* TASK
Only one stretch of the data below is wanted: the lines starting at the one with "let trip := decide" and ending at the one with "let s := if trip then tripAction", both included, given again exactly.

* SOURCE DATA
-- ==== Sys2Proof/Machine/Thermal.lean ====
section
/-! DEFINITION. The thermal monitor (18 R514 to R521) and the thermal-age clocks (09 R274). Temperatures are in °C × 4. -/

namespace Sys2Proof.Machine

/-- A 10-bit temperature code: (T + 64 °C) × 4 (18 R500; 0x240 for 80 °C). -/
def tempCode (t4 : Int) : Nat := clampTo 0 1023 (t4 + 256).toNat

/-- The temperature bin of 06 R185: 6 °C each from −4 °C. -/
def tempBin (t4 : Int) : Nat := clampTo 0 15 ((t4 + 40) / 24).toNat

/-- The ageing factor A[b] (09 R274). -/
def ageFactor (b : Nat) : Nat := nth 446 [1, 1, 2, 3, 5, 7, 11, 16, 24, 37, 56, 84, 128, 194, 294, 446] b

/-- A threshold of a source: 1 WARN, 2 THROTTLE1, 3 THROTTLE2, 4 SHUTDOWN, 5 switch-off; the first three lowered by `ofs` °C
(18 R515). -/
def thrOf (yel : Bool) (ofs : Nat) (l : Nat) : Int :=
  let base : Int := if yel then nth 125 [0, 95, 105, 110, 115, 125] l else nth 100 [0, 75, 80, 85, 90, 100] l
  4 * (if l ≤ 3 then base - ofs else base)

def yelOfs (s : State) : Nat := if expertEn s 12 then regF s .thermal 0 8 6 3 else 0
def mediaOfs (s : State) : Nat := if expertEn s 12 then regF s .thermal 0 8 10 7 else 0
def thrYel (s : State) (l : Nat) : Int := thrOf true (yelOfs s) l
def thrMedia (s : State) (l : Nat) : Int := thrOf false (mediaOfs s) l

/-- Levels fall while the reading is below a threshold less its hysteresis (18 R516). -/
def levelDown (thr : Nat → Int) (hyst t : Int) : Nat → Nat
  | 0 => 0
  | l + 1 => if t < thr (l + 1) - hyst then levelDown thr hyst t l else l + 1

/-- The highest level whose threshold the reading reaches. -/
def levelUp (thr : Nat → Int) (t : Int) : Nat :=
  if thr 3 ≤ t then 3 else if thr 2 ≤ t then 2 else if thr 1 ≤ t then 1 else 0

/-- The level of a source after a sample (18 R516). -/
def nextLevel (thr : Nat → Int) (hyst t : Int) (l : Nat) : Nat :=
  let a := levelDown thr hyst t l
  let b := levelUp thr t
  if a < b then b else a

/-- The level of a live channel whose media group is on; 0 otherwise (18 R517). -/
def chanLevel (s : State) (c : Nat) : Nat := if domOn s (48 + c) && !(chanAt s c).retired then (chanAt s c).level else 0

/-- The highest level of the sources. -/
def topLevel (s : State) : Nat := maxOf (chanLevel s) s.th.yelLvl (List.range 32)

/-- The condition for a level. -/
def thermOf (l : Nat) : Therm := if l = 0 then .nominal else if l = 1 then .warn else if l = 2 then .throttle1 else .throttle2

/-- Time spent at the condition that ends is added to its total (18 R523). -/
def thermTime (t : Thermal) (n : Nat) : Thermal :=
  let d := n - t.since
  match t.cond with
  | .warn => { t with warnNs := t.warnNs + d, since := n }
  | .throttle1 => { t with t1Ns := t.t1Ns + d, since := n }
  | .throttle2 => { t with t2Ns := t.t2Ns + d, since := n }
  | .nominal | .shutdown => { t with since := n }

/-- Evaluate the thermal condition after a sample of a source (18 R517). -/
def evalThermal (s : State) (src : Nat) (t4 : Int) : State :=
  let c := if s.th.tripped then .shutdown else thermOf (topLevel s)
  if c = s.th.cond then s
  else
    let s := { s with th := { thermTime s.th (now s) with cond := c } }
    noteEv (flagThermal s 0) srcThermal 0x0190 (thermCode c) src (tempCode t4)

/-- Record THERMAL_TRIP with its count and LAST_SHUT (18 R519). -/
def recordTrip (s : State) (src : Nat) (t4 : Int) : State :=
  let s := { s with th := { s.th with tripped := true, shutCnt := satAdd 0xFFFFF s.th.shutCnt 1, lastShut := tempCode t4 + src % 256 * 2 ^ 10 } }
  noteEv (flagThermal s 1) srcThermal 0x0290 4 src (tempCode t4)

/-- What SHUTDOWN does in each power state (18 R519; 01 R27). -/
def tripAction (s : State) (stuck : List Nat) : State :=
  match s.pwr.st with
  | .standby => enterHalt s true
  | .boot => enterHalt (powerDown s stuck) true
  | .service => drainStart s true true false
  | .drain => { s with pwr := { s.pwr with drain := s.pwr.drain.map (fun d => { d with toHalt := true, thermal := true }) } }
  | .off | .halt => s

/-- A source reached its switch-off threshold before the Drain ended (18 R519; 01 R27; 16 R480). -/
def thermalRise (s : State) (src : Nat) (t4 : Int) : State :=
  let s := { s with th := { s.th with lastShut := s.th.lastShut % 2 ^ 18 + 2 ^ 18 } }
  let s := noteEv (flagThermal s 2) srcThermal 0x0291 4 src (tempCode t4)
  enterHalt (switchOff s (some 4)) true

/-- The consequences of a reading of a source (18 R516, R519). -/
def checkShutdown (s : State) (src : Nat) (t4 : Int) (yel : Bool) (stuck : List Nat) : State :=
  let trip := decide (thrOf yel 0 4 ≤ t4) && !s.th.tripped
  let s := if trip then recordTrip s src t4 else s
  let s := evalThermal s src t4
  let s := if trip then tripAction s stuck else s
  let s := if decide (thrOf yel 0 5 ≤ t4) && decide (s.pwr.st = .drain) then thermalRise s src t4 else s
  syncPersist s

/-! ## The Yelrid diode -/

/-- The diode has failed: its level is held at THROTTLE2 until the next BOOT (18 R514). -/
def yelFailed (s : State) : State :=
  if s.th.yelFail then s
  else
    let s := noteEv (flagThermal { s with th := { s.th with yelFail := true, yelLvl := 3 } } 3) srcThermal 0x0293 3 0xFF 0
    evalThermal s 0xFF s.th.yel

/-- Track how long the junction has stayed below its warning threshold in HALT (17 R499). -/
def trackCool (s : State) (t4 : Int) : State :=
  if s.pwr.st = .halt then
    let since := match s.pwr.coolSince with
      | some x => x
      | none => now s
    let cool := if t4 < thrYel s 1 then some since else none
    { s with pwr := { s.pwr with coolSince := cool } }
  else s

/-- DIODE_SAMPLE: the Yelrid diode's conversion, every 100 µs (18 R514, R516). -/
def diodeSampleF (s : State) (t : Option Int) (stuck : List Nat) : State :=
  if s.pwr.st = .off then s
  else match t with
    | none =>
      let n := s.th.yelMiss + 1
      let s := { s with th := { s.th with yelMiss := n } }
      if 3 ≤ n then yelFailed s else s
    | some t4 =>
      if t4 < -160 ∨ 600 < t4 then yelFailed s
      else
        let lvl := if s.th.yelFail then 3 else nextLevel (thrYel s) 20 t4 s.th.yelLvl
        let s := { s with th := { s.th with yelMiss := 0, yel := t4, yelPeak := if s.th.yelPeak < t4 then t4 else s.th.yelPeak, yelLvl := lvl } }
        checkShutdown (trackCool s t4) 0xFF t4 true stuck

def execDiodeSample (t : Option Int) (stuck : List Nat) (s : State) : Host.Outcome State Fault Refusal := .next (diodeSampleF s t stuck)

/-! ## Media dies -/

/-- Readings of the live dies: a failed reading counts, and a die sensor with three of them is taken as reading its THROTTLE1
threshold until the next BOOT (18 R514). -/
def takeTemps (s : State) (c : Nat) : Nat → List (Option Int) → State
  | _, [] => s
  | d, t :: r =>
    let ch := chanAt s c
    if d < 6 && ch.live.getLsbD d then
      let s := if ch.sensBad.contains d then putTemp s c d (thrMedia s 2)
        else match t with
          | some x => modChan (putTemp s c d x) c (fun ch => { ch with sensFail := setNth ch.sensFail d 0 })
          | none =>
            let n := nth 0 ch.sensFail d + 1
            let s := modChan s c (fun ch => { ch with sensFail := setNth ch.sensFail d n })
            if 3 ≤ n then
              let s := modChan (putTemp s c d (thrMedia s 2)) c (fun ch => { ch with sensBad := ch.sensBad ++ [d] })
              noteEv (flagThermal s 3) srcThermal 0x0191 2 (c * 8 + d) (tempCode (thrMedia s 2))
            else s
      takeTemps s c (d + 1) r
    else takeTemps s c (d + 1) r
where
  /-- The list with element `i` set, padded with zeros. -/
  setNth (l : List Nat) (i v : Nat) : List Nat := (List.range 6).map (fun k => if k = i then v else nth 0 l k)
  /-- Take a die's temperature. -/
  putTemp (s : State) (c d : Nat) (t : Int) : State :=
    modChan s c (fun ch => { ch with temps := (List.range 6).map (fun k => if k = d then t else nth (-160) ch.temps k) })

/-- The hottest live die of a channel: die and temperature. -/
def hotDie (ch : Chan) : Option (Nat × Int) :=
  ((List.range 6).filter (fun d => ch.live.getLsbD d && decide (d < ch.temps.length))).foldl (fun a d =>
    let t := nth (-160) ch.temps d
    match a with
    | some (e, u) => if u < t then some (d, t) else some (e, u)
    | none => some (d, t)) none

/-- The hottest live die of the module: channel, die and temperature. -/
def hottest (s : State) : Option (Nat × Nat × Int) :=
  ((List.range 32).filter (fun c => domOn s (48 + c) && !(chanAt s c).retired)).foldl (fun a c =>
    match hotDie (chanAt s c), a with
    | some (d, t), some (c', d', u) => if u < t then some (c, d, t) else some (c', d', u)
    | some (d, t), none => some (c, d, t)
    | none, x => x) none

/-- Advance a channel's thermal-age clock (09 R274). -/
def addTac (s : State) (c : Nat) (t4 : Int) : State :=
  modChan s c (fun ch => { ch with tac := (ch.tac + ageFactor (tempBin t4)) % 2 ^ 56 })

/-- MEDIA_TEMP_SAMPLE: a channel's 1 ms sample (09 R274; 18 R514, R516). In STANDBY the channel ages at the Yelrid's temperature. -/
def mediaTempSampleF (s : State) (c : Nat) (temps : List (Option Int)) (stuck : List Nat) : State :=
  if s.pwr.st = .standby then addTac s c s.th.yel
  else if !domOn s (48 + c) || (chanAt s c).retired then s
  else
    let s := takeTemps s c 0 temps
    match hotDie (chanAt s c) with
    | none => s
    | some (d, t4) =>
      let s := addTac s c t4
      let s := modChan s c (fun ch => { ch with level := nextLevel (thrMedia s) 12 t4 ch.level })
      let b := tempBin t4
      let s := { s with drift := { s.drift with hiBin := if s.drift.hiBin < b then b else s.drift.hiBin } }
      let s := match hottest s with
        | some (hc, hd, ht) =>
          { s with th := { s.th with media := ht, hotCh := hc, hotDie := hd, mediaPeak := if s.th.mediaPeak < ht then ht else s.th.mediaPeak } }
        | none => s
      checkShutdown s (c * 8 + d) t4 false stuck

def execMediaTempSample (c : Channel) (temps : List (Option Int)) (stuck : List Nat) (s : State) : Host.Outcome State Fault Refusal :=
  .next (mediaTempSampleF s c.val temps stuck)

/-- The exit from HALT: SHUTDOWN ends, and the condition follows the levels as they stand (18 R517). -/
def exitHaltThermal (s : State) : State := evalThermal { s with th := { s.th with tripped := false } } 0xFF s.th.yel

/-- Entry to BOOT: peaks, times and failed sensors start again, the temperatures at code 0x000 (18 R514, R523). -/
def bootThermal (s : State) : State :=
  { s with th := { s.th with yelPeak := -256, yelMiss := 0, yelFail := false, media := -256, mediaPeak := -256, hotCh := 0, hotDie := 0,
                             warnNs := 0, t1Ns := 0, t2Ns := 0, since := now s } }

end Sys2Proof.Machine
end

* YOUR RESPONSE
  let trip := decide (thrOf yel 0 4 ≤ t4) && !s.th.tripped
  let s := if trip then recordTrip s src t4 else s
  let s := evalThermal s src t4
  let s := if trip then tripAction s stuck else s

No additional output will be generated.